This Large rather impressive Vase stands 20 1/2 inches tall sitting on its wooden plinth......it is 10 inches in diameter at widest point. This is a Genuine older piece.....probably Circa 1900 to 1930's...we have listed as VINTAGE to be safe.
The Modern pieces post 1930's are usually made of plastic or new solid colour resin rather than the traditional tree sap resin with Mercuric Sulphide providing the Red Colours (CINNABAR).
There is a little damage at base rim of the vase and here you can clearly differentiate the opaque layers of tree resin under the cinnabar coloured lacquer layers. Just to be certain we also applied some Nail Polish remover on the cinnabar and removed a little colour spot.....with the modern pieces being solid colour plastics or resin you will not be able to remove the colour at all. This Vase has a base of Bronze on which the thick lacquer resin layers have been applied ...The artist has then cut the decorative designs into the lacquer and on this Vase they appear to be up-to 1/8th inch deep in the main panels.The inside of the vase has an alloy insert for added protection when used with water as a flower vessel. A quality Piece at a Very Good Price.
Lacquer was a popular form of decoration and protective covering in ancient China. It was used to colour and beautify screens, furniture, bowls, cups, sculpture, musical instruments, and coffins, where it could be carved, incised, and inlaid to show off scenes from nature, mythology, and literature. Time-consuming to produce, Chinese Lacquerware became highly sought after by those who could afford it and by neighbouring cultures.
Lacquerware describes objects made of wood, metal, or just about anything similar which have been covered in a liquid made of shellac or melted resin flakes dissolved in alcohol (or a synthetic substance), which forms a hard protective smooth coating when dry which remains relatively light in weight. The ancient Chinese artists used the sap of the tree Rhus vernicefera (Toxicodendron vernicifluum), which was native to eastern and southern China and was sometimes referred to as the 'Lacquer Tree'. The resin is drained from a cut in the living tree and becomes an opaque white liquid on contact with the air.

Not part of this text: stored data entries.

-- ==== Sys2Proof/Machine/Step.lean ====
section
/-! DEFINITION. step: the command at the front of the queue is executed on the state with the rest of the queue; with no
command waiting the station goes on by itself (log entry 6). -/

namespace Sys2Proof.Machine

/-- One step. -/
def step (s : State) : Host.Outcome State Fault Refusal :=
  match s.pending with
  | [] => .next (idle s)
  | c :: rest => exec c (s.withPending rest)

/-- The command that a word spells, put at the front of the queue; a word that spells none changes nothing. -/
def State.withFetchWord (s : State) (nbits w : Nat) : State :=
  match Sys2Proof.decodeTableWord nbits w with
  | some i => s.withPending (i :: s.pending)
  | none => s

end Sys2Proof.Machine
end

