/-- R94: a warm-up close leaves every standing and counter, every outlet and the Record Queue as they were, and raises
nothing but a superseded report. -/
def Obligations.WarmupCloseEvaluatesNothing : Prop :=
  ∀ s : State, closeDue s = true → s.closeInHand = none → (s.recon.tenants.map Tenant.id).Nodup → 0 < s.recon.warmup →
    ∃ t, exec .periodClose s = .next t ∧
      (∀ r ∈ s.recon.tenants, ∃ r', findTenant t r.id = some r' ∧ r'.standing = r.standing ∧
        r'.grace = r.grace ∧ r'.settle = r.settle ∧ r'.restore = r.restore) ∧
      t.relay = s.relay ∧ t.records = s.records ∧
      (∀ k, k ≠ .reportSuperseded → latched t k = latched s k) ∧ t.recon.warmup + 1 = s.recon.warmup

/-- R98, R101, R103, R104: what becomes of a tenant whose grace, settle or restore counter runs out at a close. That
each of the three rows named after these counters is the whole period close at which the counter of its tenant runs out,
does all that the close does, and has no effect at any other moment, is DEDUCED (log entry 2). A close whose work is in
hand is finished before, so that the counters are those it leaves (R77, log entry 26). -/
def Obligations.CounterExpiriesAreCloses : Prop :=
  (∀ (s : State) (id : Nat),
    closeDue s = false ∨ 0 < (finishClose s).recon.warmup ∨ findTenant (finishClose s) id = none →
    exec (.graceExpiry id) s = .next s ∧ exec (.settleExpiry id) s = .next s ∧
      exec (.restoreCounterExpiry id) s = .next s) ∧
  ∀ (s w : State) (r : Tenant), closeDue s = true → w = finishClose s → (w.recon.tenants.map Tenant.id).Nodup →
    w.recon.warmup = 0 → r ∈ w.recon.tenants →
    let d := cageDraw (closeMeter w) r.id
    let m := if w.recon.seedDue = true then d else demandStep s.loader.params.k r.demand d
    (¬ (r.standing = .excess ∧ r.enforce = true ∧ r.grace = 1 ∧ d ≤ r.burst ∧ r.contract < m) →
      exec (.graceExpiry r.id) s = .next s) ∧
    (¬ (r.standing = .curtail ∧ r.settle = 0 ∧ r.release < m) → exec (.settleExpiry r.id) s = .next s) ∧
    (¬ (r.standing = .recover ∧ r.restore ≤ 1 ∧ (r.enforce = true → d ≤ r.burst ∧ m ≤ r.contract)) →
      exec (.restoreCounterExpiry r.id) s = .next s) ∧
    (r.standing = .excess → r.enforce = true → r.grace = 1 → d ≤ r.burst → r.contract < m →
      ∃ t r', exec (.graceExpiry r.id) s = .next t ∧ exec .periodClose s = .next t ∧
        findTenant t r.id = some r' ∧ r'.standing = .curtail ∧ r'.grace = 0 ∧
        r'.settle = s.loader.params.settle ∧ latched t .curtail = true) ∧
    (r.standing = .curtail → r.settle = 0 → r.release < m →
      ∃ t r', exec (.settleExpiry r.id) s = .next t ∧ exec .periodClose s = .next t ∧
        findTenant t r.id = some r' ∧ r'.standing = .curtail ∧ r'.settle = s.loader.params.settle) ∧
    (r.standing = .recover → r.restore ≤ 1 → (r.enforce = true → d ≤ r.burst) →
      (r.enforce = true → m ≤ r.contract) →
      ∃ t r', exec (.restoreCounterExpiry r.id) s = .next t ∧ exec .periodClose s = .next t ∧
        findTenant t r.id = some r' ∧ r'.restore = s.loader.params.spacing ∧
        (shedOutlets t r.id ≠ [] → r'.standing = .recover) ∧
        (shedOutlets t r.id = [] → ByDemand r r' ∧ latched t .restored = true))

/-! ## Receiving -/

/-- R16, R18, R20, R21, R23, R26, R48: what a glitch, an error and a good character do in each state of the frame
assembler; a character that was in progress after a yield goes on from the levels already read of it (log entry 24).
R36, R39, R48: in ALONE, the sixteenth character error of a period in which no frame was heard starts the rate search:
permission is withdrawn and the sweep begins at the default rate. That the row SEARCH_ON_CHARACTER_ERRORS does all that
this CHARACTER does is DEDUCED (log entry 2). The gap time is the model's own field (log entry 3). Of the levels a row
carries, those at the places of levels already read make no difference (log entry 24). -/
def Obligations.CharactersMoveTheAssembler : Prop :=
  (∀ (levels : BitVec 11) (s : State), LineFree s → GoesOn levels s →
    (judgeCharacter levels = .glitch →
      exec (.character levels) s = .next { s with link := { s.link with inCharacter := [], quiet := 0 } }) ∧
    (judgeCharacter levels = .error →
      ¬ (s.monitor.link = .alone ∧ s.monitor.charErrors = 15 ∧ s.monitor.heard = false) →
      exec (.character levels) s = .next { s with
        link := { s.link with assembler := .waitQuiet, inCharacter := [], quiet := 0, gap := 0 }
        monitor := { s.monitor with charErrors := min 255 (s.monitor.charErrors + 1) } }) ∧
    (∀ x, judgeCharacter levels = .good x →
      exec (.character levels) s = .next { s with link := { s.link with
        inCharacter := [], quiet := 0, gap := 0
        assembler := match s.link.assembler with
          | .waitQuiet => .waitQuiet
          | .armed => if x = 0xC5 then .inFrame [] else .waitQuiet
          | .inFrame b =>
            if b = [] ∧ (x = 0 ∨ 4 < x.toNat) ∨ b.length = 2 ∧ 200 < x.toNat then .waitQuiet
            else .inFrame (b ++ [x]) } })) ∧
  (∀ (levels : BitVec 11) (s : State), LineFree s → GoesOn levels s → judgeCharacter levels = .error →
    s.monitor.link = .alone → s.monitor.charErrors = 15 → s.monitor.heard = false →
    exec (.searchOnCharacterErrors levels) s = exec (.character levels) s ∧
    exec (.searchOnCharacterErrors levels) s = .next { s with
      monitor := { s.monitor with
        link := .search, rate := some (rateOfCode s.loader.params.rateCode), searchPosition := 1
        dwell := some 6000, charErrors := 0, heard := false, faults := 0, check := none }
      link := { s.link with
        assembler := .waitQuiet, inCharacter := [], quiet := 0, gap := 0, slot := none, send := none } }) ∧
  (∀ (given levels : BitVec 11) (s : State), LineFree s → GoesOn levels s →
    (∀ i, s.link.inCharacter.length ≤ i → i < 11 → given.getLsbD i = levels.getLsbD i) →
    exec (.character given) s = exec (.character levels) s ∧
    exec (.searchOnCharacterErrors given) s = exec (.searchOnCharacterErrors levels) s)

/-- R20: three bit times of quiet arm a waiting frame assembler; R22: the third recessive bit time after a stop bit
inside a frame drops the frame, and the assembler is ARMED unless a glitch has set the quiet time back. That both times
are counted from the end of the stop bit is DEDUCED (log entry 3), the rows bring them to their thresholds (log entry
9), and a quiet time past 3 arms the assembler too (log entry 23). While a character is in progress neither row has an
effect (log entry 24). -/
def Obligations.QuietArmsAndGapsDrop : Prop :=
  ∀ s : State, LineFree s →
    (s.link.inCharacter = [] → s.link.assembler = .waitQuiet → s.link.quiet ≤ 255 → ∃ g,
      exec .assemblerArmed s = .next { s with link := { s.link with
        assembler := .armed, quiet := max 3 s.link.quiet, gap := g } }) ∧
    (s.link.inCharacter ≠ [] → exec .assemblerArmed s = .next s ∧ exec .gapError s = .next s) ∧
    (∀ b, s.link.inCharacter = [] → s.link.assembler = .inFrame b → linkComplete b = false → s.link.gap < 3 → s.link.quiet ≤ s.link.gap →
      ∃ q, q + s.link.gap = s.link.quiet + 3 ∧
        exec .gapError s = .next { s with link := { s.link with
          assembler := if q = 3 then .armed else .waitQuiet, quiet := q, gap := 3 } })

/-- R24, R25, R48, R176: a frame whose check bytes do not match is dropped without a trace, and a valid RESPONSE or
LINE_CHECK outside SEARCH is a frame heard and nothing more. R41, R42, R47: in SEARCH it proves the rate: the dwell timer
stops, an entry line check is placed, and the link state becomes JOINED, or at once ALONE with LINK_ALONE where every
record is ABSENT (log entry 8). -/
def Obligations.FramesThatAreOnlyHeard : Prop :=
  (∀ (b : List Byte) (s : State), completedFrame s = some b →
    (linkValid b = false →
      exec .frameCompletion s = .next { s with link := { s.link with assembler := .waitQuiet } }) ∧
    (linkValid b = true → linkKind b = 3 ∨ linkKind b = 4 → s.monitor.link ≠ .search →
      exec .frameCompletion s = .next { s with
        link := { s.link with assembler := .waitQuiet }, monitor := { s.monitor with heard := true } })) ∧
  (∀ (b : List Byte) (s : State), completedFrame s = some b → linkValid b = true →
    linkKind b = 3 ∨ linkKind b = 4 → s.monitor.link = .search →
    ∃ t, exec .frameCompletion s = .next t ∧
      (if ∀ r ∈ s.roster, r.state = .absent then
        t.monitor = { s.monitor with
          link := .alone, dwell := none, check := some ⟨.entry, 0⟩, charErrors := 0, heard := false } ∧
        t.alert.latches = s.alert.latches ||| 0x0200#16
      else
        t.monitor = { s.monitor with
          link := .joined, dwell := none, check := some ⟨.entry, 0⟩, heard := true } ∧
        t.alert = s.alert) ∧
      t.alert.mask = s.alert.mask ∧ t.alert.gap = s.alert.gap ∧
      t = { s with link := { s.link with assembler := .waitQuiet }, monitor := t.monitor, alert := t.alert })

/-- R36, R49: a valid REPORT with the own number in ALONE, JOINED or MUTED makes the link state DUPLICATE and raises
DUPLICATE; it is not taken. R41: in SEARCH it ends the search first, whose entry line check then ends without a result
(log entry 8). In DUPLICATE it is heard and nothing more. -/
def Obligations.OwnNumberReportMakesDuplicate : Prop :=
  ∀ (b : List Byte) (s : State), completedFrame s = some b → linkValid b = true → linkKind b = 1 →
    linkSource b = s.loader.station →
    (s.monitor.link = .alone ∨ s.monitor.link = .joined ∨ s.monitor.link = .muted →
      ∃ t, exec .frameCompletion s = .next t ∧
        t.monitor = { s.monitor with link := .duplicate, heard := true, check := none } ∧
        t.link = { s.link with assembler := .waitQuiet, slot := none, send := none } ∧
        t.alert.latches = s.alert.latches ||| 0x0080#16 ∧ t.alert.mask = s.alert.mask ∧
        t = { s with monitor := t.monitor, link := t.link, alert := t.alert }) ∧
    (s.monitor.link = .search →
      ∃ t, exec .frameCompletion s = .next t ∧
        t.monitor = { s.monitor with link := .duplicate, heard := true, dwell := none, check := none } ∧
        t.link = { s.link with assembler := .waitQuiet, slot := none, send := none } ∧
        t.alert.latches = s.alert.latches ||| 0x0080#16 ∧ t.alert.mask = s.alert.mask ∧
        t.alert.gap = s.alert.gap ∧ t = { s with monitor := t.monitor, link := t.link, alert := t.alert }) ∧
    (s.monitor.link = .duplicate →
      exec .frameCompletion s = .next { s with
        link := { s.link with assembler := .waitQuiet }, monitor := { s.monitor with heard := true } })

Lacquer existed in many colours by adding certain chemicals to the resin, for example, black was made by adding carbon, yellow by adding ochre, and a brilliant red was achieved by mixing in mercuric sulphide (aka cinnabar). These were the three most popular colours in ancient Chinese lacquer painting.
The resulting lacquer, when dried slowly in humid conditions, is remarkably resistant to heat, damp, and chemicals. For this reason, lacquer was often used to coat and protect goods of more perishable material which might be easily damaged such as bamboo, silk, and wood. Lacquer can quickly degrade, though, if it cracks, and this has led to a scarcity of finds in ancient tombs and other buried contexts.
As the lacquer is very thin when applied it requires many coats to provide an even finish, but an advantage is that the lacquer can be used to cover almost any type of surface, uneven or otherwise. The preceding coat must be absolutely dry and be highly polished before applying the next one, with some objects having as many as 100 such layers, illustrating that the production of lacquerware was a time-consuming and expensive business.